Data excerpts
..............................

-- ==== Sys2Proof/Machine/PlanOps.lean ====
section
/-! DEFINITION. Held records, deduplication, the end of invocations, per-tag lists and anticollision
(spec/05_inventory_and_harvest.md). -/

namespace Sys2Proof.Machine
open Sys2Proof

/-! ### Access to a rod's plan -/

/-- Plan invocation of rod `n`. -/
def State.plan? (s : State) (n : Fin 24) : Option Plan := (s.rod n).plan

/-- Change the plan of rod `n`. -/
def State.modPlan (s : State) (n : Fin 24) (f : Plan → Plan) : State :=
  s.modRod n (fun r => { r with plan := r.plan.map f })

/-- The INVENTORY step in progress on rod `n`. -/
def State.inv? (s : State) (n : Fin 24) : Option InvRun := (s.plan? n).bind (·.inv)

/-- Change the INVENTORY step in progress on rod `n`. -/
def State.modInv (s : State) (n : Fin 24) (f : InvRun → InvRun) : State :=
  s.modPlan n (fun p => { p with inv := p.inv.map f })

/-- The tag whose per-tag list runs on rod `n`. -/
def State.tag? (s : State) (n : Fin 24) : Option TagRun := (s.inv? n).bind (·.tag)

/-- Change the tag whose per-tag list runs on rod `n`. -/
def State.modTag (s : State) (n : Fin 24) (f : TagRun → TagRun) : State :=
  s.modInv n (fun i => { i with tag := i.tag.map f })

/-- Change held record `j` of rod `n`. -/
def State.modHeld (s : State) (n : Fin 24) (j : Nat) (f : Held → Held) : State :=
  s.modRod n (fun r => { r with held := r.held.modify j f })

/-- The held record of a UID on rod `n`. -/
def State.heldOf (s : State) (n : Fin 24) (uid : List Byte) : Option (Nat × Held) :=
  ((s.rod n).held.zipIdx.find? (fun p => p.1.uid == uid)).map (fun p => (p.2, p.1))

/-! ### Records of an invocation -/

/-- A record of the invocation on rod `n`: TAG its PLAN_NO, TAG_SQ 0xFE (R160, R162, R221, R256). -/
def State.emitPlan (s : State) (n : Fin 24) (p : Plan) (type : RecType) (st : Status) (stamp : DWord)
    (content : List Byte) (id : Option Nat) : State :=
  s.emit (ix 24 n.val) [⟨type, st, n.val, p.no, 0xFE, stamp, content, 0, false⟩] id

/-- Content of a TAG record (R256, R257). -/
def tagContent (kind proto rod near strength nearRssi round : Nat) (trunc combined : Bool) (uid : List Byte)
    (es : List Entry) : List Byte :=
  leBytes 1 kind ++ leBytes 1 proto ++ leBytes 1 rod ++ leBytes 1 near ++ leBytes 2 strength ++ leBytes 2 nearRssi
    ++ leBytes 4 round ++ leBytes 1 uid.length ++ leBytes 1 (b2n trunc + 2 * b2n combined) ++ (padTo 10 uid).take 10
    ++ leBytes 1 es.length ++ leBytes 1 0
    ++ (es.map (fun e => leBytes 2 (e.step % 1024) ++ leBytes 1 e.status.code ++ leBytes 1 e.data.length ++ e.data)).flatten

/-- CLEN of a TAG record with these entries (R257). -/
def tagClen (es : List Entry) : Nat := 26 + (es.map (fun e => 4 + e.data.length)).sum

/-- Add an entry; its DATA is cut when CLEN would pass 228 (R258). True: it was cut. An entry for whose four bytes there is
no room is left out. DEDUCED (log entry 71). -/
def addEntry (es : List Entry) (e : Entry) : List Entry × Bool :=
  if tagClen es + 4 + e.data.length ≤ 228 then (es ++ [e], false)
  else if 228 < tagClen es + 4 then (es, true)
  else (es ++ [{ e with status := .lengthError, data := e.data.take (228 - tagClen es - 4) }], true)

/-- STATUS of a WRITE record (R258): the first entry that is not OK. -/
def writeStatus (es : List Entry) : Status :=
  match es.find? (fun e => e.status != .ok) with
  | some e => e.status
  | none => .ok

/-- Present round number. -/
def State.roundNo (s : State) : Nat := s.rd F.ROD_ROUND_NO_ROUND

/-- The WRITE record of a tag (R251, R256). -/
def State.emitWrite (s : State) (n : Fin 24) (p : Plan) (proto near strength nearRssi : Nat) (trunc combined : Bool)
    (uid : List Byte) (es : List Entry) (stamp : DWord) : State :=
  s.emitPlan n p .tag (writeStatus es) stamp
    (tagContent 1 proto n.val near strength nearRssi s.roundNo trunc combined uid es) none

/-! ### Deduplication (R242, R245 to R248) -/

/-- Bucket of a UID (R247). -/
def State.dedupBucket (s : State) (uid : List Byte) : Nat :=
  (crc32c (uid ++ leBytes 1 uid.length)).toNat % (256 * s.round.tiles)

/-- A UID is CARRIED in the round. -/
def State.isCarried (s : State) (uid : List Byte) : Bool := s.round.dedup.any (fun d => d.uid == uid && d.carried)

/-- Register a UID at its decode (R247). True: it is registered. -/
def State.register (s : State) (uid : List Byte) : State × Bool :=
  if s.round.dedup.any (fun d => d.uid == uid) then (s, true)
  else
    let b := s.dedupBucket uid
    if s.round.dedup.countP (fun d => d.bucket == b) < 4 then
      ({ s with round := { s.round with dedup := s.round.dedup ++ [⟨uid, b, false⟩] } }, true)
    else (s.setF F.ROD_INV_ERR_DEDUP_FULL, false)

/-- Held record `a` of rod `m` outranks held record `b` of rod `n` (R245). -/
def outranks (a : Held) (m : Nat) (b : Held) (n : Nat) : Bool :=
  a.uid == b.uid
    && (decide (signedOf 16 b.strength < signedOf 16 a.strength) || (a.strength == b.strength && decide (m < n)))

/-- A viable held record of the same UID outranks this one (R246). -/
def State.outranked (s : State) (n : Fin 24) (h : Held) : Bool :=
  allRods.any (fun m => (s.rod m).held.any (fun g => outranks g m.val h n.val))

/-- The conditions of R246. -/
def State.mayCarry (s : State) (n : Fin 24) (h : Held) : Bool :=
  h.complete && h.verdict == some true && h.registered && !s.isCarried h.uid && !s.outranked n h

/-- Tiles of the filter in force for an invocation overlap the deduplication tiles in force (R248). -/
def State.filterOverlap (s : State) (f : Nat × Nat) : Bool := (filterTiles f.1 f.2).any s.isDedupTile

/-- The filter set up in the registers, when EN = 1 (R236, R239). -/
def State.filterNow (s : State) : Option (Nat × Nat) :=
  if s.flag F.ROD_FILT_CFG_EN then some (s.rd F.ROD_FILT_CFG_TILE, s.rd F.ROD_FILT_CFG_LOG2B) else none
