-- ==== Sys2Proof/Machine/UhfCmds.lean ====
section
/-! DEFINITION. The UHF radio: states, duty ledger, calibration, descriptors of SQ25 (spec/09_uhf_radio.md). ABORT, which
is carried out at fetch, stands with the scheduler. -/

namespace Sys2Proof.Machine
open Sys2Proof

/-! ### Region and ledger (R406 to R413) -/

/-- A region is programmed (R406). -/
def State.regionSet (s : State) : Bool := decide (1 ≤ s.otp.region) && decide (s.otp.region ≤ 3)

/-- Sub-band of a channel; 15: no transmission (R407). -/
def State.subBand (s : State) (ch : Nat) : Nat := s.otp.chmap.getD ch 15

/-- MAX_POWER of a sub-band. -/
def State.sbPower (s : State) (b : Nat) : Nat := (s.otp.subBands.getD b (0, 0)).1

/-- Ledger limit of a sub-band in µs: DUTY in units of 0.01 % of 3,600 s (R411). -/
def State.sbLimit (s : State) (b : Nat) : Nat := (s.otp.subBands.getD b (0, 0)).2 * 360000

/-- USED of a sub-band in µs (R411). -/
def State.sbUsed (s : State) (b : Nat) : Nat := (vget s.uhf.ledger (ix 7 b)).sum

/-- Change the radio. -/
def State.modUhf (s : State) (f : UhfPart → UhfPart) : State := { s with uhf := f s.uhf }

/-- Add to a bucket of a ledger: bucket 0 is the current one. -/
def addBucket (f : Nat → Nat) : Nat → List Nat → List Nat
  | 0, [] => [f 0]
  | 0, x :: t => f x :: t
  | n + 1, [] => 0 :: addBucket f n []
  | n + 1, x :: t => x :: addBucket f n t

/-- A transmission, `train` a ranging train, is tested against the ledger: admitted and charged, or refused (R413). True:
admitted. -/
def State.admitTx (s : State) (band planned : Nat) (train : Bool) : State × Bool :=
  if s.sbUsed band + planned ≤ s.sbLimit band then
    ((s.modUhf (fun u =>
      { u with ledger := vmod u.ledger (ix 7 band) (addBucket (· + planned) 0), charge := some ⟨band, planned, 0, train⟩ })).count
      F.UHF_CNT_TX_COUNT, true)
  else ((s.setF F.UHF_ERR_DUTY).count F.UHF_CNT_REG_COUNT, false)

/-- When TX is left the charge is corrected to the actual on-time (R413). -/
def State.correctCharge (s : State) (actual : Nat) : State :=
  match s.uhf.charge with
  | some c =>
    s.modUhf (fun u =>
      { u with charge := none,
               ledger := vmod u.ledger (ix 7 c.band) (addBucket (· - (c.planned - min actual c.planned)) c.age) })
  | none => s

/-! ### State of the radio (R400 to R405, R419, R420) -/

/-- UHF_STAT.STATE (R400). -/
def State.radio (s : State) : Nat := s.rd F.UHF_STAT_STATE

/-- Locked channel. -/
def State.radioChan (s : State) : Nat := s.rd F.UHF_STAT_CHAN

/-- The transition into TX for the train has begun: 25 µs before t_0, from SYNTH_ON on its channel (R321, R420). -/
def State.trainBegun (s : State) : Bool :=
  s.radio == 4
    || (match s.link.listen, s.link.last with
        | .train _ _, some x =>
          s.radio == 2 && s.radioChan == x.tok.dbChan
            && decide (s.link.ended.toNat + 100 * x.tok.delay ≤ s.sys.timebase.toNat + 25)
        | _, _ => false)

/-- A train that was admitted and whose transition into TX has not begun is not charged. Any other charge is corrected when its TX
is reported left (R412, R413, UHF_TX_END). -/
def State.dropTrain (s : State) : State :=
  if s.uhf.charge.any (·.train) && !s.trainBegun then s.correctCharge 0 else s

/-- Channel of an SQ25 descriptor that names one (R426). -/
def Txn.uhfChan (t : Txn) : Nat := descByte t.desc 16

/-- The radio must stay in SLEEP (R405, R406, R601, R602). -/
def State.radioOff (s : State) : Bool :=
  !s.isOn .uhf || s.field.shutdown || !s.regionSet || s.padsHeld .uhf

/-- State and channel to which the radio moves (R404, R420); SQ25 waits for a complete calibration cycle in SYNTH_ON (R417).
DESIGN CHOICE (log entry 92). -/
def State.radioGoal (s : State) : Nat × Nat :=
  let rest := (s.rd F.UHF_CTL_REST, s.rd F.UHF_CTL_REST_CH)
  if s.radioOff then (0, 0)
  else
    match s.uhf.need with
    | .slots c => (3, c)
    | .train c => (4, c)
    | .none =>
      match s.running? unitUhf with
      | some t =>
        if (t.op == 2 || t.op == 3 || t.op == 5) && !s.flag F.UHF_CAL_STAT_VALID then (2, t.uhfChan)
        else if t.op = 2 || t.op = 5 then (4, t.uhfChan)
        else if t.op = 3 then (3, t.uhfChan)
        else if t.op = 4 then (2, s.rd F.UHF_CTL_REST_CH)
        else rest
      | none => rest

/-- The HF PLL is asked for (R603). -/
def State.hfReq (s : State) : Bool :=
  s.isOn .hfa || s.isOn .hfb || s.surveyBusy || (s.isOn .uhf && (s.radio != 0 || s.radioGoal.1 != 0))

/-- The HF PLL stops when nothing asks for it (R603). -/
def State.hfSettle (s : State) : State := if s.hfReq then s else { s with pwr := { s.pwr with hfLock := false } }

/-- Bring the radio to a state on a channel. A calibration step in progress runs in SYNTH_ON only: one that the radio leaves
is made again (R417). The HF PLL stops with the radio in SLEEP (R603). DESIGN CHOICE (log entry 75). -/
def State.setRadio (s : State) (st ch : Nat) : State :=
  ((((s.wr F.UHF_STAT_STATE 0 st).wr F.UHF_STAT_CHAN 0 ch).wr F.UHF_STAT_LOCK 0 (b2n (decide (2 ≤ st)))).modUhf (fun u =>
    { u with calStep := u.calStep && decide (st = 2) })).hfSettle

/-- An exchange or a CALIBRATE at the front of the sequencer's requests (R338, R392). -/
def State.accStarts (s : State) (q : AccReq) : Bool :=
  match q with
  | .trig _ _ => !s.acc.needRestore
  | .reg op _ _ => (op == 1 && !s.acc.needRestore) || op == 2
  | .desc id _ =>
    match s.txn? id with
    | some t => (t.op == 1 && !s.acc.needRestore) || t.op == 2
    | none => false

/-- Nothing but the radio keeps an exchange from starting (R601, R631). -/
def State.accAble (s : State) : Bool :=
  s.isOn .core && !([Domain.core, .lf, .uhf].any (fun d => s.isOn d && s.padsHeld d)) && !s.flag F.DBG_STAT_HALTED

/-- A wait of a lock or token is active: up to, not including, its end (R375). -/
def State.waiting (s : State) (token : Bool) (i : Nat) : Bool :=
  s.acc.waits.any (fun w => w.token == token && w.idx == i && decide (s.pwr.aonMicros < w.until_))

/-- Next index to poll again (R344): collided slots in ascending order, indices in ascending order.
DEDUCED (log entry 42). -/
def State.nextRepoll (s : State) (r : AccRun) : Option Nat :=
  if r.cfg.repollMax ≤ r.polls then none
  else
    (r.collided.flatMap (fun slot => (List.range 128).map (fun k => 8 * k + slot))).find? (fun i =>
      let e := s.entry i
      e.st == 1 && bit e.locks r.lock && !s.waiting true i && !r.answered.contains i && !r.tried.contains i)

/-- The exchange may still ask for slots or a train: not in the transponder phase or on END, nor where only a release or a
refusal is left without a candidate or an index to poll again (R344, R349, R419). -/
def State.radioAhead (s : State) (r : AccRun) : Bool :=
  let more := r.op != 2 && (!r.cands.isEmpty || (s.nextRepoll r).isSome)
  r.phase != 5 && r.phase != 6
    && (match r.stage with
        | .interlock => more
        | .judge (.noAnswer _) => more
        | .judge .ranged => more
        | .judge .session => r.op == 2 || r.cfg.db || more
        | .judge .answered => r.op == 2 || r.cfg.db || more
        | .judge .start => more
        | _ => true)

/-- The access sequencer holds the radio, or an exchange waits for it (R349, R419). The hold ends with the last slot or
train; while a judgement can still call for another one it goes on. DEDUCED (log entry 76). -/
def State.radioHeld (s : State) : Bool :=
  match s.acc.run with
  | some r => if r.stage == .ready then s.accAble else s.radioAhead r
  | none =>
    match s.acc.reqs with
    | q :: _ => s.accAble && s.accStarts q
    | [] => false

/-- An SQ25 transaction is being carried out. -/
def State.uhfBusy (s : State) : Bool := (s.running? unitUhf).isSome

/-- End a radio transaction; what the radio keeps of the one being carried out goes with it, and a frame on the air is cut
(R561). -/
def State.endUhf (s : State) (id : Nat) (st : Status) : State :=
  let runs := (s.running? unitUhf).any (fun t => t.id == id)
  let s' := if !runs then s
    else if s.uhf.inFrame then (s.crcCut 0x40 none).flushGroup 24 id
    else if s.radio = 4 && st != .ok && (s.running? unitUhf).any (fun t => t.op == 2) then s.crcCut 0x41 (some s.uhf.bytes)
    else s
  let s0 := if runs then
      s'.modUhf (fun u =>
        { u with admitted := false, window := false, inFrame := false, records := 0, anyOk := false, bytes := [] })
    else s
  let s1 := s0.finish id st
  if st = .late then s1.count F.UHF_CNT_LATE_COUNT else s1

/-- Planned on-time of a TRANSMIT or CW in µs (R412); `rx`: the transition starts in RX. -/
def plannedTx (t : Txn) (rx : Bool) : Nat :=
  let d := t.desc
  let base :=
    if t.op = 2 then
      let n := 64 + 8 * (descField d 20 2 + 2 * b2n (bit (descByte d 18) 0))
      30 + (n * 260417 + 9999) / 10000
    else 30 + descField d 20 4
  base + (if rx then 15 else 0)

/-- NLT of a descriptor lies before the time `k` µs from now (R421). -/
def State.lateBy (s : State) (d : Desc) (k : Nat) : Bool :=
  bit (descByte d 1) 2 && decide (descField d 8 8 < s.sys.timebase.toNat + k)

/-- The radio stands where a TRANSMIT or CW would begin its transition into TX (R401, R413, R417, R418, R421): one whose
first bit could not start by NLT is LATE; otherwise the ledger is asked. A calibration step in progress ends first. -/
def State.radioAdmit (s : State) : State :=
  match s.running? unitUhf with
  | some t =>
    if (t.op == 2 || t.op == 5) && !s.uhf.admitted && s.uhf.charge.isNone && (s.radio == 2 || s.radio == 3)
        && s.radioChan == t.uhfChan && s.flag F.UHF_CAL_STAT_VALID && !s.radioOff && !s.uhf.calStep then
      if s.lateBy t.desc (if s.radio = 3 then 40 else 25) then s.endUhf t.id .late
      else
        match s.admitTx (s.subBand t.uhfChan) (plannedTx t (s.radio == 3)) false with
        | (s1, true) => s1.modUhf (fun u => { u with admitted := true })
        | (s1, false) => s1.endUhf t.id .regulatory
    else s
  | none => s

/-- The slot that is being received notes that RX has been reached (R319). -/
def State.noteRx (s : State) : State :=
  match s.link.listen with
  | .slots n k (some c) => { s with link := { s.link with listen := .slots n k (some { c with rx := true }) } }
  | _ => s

..............................

= What you will do =
Find "it (R603). -/" in the entries above and copy that whole line exactly, then each line after it through the line that contains "e.st == 1 && bit".

= Written solution =
/-- The HF PLL stops when nothing asks for it (R603). -/
def State.hfSettle (s : State) : State := if s.hfReq then s else { s with pwr := { s.pwr with hfLock := false } }

/-- Bring the radio to a state on a channel. A calibration step in progress runs in SYNTH_ON only: one that the radio leaves
is made again (R417). The HF PLL stops with the radio in SLEEP (R603). DESIGN CHOICE (log entry 75). -/
def State.setRadio (s : State) (st ch : Nat) : State :=
  ((((s.wr F.UHF_STAT_STATE 0 st).wr F.UHF_STAT_CHAN 0 ch).wr F.UHF_STAT_LOCK 0 (b2n (decide (2 ≤ st)))).modUhf (fun u =>
    { u with calStep := u.calStep && decide (st = 2) })).hfSettle

/-- An exchange or a CALIBRATE at the front of the sequencer's requests (R338, R392). -/
def State.accStarts (s : State) (q : AccReq) : Bool :=
  match q with
  | .trig _ _ => !s.acc.needRestore
  | .reg op _ _ => (op == 1 && !s.acc.needRestore) || op == 2
  | .desc id _ =>
    match s.txn? id with
    | some t => (t.op == 1 && !s.acc.needRestore) || t.op == 2
    | none => false

/-- Nothing but the radio keeps an exchange from starting (R601, R631). -/
def State.accAble (s : State) : Bool :=
  s.isOn .core && !([Domain.core, .lf, .uhf].any (fun d => s.isOn d && s.padsHeld d)) && !s.flag F.DBG_STAT_HALTED

/-- A wait of a lock or token is active: up to, not including, its end (R375). -/
def State.waiting (s : State) (token : Bool) (i : Nat) : Bool :=
  s.acc.waits.any (fun w => w.token == token && w.idx == i && decide (s.pwr.aonMicros < w.until_))

/-- Next index to poll again (R344): collided slots in ascending order, indices in ascending order.
DEDUCED (log entry 42). -/
def State.nextRepoll (s : State) (r : AccRun) : Option Nat :=
  if r.cfg.repollMax ≤ r.polls then none
  else
    (r.collided.flatMap (fun slot => (List.range 128).map (fun k => 8 * k + slot))).find? (fun i =>
      let e := s.entry i
      e.st == 1 && bit e.locks r.lock && !s.waiting true i && !r.answered.contains i && !r.tried.contains i)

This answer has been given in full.